> _To do_: Wherever "presenceLines" appears in the records below, copy the line that holds it.

Stored data entries
+ + + + + + +

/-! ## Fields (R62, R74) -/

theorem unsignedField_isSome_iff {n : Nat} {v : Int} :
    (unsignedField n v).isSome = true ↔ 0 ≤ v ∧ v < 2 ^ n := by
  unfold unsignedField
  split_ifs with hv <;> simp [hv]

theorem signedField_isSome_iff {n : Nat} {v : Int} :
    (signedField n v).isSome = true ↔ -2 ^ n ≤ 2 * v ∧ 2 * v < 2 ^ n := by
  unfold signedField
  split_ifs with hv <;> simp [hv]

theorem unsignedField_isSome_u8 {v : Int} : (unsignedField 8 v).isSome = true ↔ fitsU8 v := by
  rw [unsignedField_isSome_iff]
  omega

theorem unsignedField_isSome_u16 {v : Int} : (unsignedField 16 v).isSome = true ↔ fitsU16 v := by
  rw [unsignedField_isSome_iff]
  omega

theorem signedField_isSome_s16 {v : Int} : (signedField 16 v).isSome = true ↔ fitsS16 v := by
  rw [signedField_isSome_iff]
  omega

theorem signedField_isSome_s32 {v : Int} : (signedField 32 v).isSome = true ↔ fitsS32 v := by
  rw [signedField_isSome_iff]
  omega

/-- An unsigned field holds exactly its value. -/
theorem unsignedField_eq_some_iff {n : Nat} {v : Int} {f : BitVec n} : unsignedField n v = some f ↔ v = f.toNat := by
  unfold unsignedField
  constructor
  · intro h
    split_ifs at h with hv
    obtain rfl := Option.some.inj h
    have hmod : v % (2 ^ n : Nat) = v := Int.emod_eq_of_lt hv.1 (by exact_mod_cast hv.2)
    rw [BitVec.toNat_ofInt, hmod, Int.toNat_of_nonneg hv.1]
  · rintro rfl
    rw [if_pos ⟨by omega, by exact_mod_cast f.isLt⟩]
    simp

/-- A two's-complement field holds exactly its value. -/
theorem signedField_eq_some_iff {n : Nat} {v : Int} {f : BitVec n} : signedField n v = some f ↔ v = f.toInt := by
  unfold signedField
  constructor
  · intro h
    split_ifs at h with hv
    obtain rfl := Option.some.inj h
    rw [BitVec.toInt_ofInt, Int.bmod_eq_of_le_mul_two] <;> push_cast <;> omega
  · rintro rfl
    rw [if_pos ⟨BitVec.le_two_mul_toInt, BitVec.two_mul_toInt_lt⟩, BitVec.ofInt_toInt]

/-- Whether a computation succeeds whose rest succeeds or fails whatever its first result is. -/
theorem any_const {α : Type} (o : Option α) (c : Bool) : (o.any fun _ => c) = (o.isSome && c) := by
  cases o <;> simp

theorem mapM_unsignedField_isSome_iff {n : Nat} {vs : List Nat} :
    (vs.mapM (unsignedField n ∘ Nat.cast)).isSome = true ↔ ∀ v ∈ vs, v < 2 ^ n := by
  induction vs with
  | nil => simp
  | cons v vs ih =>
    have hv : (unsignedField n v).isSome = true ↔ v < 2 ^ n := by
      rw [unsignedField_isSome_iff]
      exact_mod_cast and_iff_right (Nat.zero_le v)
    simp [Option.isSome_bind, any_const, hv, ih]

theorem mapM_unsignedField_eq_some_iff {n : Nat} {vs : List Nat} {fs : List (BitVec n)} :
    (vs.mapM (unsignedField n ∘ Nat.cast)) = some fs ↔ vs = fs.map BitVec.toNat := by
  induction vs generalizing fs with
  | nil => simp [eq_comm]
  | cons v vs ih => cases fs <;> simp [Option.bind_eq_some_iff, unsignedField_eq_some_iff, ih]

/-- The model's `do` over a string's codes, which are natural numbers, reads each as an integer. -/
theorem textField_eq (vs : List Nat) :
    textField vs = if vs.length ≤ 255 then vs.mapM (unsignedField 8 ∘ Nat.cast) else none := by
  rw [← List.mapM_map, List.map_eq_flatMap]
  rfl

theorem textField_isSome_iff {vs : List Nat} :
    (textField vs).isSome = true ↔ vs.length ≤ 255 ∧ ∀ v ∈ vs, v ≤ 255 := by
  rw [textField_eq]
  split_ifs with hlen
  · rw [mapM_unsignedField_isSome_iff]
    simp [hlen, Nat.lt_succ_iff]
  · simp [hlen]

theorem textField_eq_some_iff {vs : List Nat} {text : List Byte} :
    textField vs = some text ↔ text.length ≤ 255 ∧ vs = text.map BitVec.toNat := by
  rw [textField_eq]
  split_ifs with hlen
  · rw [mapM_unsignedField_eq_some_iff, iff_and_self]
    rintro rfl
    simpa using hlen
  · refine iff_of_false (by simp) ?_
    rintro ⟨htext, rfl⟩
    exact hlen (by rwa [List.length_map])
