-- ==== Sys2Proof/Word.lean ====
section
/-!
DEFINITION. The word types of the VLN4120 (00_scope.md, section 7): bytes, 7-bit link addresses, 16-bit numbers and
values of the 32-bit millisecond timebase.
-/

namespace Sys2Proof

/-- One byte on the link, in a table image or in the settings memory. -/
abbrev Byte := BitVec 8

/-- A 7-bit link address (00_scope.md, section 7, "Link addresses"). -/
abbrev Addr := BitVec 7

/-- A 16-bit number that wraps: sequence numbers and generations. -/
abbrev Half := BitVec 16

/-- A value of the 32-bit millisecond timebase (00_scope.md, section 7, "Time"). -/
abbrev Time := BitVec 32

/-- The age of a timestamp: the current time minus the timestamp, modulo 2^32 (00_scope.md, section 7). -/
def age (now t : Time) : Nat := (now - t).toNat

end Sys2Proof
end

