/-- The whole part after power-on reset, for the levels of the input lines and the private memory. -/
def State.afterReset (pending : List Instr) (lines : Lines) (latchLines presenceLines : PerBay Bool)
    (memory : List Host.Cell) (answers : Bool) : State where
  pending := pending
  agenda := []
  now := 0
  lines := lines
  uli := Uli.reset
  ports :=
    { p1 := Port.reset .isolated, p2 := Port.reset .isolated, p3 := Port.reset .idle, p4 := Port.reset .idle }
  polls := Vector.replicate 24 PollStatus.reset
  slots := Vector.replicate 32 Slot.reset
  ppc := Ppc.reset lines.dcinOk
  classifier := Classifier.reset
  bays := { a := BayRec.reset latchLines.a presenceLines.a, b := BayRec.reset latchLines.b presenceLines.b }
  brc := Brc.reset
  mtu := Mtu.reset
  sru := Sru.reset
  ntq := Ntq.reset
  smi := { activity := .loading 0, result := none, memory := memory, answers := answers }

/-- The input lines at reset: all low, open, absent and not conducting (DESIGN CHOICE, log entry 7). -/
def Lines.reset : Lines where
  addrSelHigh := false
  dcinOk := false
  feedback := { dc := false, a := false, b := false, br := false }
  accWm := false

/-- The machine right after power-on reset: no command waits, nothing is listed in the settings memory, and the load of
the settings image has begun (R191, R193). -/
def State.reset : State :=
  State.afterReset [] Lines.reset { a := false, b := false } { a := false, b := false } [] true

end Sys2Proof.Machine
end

+ + + + + + +

> _Result of the task_:
def State.afterReset (pending : List Instr) (lines : Lines) (latchLines presenceLines : PerBay Bool)
  bays := { a := BayRec.reset latchLines.a presenceLines.a, b := BayRec.reset latchLines.b presenceLines.b }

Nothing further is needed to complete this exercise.